* What to do *
Among the entries below, find the lines holding "report" and copy them.

[Collected data]
———

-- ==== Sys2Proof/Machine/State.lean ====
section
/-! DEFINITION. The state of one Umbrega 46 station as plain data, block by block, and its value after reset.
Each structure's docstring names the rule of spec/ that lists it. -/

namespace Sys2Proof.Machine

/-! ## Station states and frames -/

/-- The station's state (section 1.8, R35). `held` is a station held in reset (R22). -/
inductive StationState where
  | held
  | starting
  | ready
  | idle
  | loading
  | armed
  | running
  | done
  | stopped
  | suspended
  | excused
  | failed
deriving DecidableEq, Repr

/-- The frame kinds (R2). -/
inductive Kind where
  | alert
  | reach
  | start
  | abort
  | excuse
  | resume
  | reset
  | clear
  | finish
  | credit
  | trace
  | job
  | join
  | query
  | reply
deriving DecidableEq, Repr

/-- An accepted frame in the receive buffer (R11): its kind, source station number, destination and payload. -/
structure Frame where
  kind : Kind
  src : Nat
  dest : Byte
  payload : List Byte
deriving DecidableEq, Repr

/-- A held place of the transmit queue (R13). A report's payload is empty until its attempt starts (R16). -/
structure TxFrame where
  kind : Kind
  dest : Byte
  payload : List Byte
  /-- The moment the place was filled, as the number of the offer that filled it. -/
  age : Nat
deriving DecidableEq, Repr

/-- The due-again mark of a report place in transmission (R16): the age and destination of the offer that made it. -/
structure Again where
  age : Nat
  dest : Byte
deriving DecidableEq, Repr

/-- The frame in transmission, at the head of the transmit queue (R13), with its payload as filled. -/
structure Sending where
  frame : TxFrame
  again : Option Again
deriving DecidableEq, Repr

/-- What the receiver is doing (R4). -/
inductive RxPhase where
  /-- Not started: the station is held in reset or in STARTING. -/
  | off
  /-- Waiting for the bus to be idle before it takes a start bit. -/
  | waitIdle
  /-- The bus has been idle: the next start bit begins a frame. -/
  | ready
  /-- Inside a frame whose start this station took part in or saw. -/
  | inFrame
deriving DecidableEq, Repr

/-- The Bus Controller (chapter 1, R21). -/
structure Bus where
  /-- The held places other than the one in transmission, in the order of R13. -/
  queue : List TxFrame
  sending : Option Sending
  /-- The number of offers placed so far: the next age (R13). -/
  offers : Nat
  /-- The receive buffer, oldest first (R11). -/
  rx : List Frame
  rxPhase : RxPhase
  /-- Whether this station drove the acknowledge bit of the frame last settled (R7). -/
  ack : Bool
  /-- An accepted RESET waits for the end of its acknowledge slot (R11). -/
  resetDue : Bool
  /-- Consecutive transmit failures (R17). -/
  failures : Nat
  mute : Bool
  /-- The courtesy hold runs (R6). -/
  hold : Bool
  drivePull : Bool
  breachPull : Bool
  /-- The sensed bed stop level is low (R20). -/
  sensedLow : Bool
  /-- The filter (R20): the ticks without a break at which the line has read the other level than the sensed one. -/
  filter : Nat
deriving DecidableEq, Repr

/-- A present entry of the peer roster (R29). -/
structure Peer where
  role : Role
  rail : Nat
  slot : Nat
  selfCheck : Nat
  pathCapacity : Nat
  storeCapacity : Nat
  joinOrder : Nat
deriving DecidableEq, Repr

———

* Answer to the exercise *
/-- A held place of the transmit queue (R13). A report's payload is empty until its attempt starts (R16). -/
/-- The due-again mark of a report place in transmission (R16): the age and destination of the offer that made it. -/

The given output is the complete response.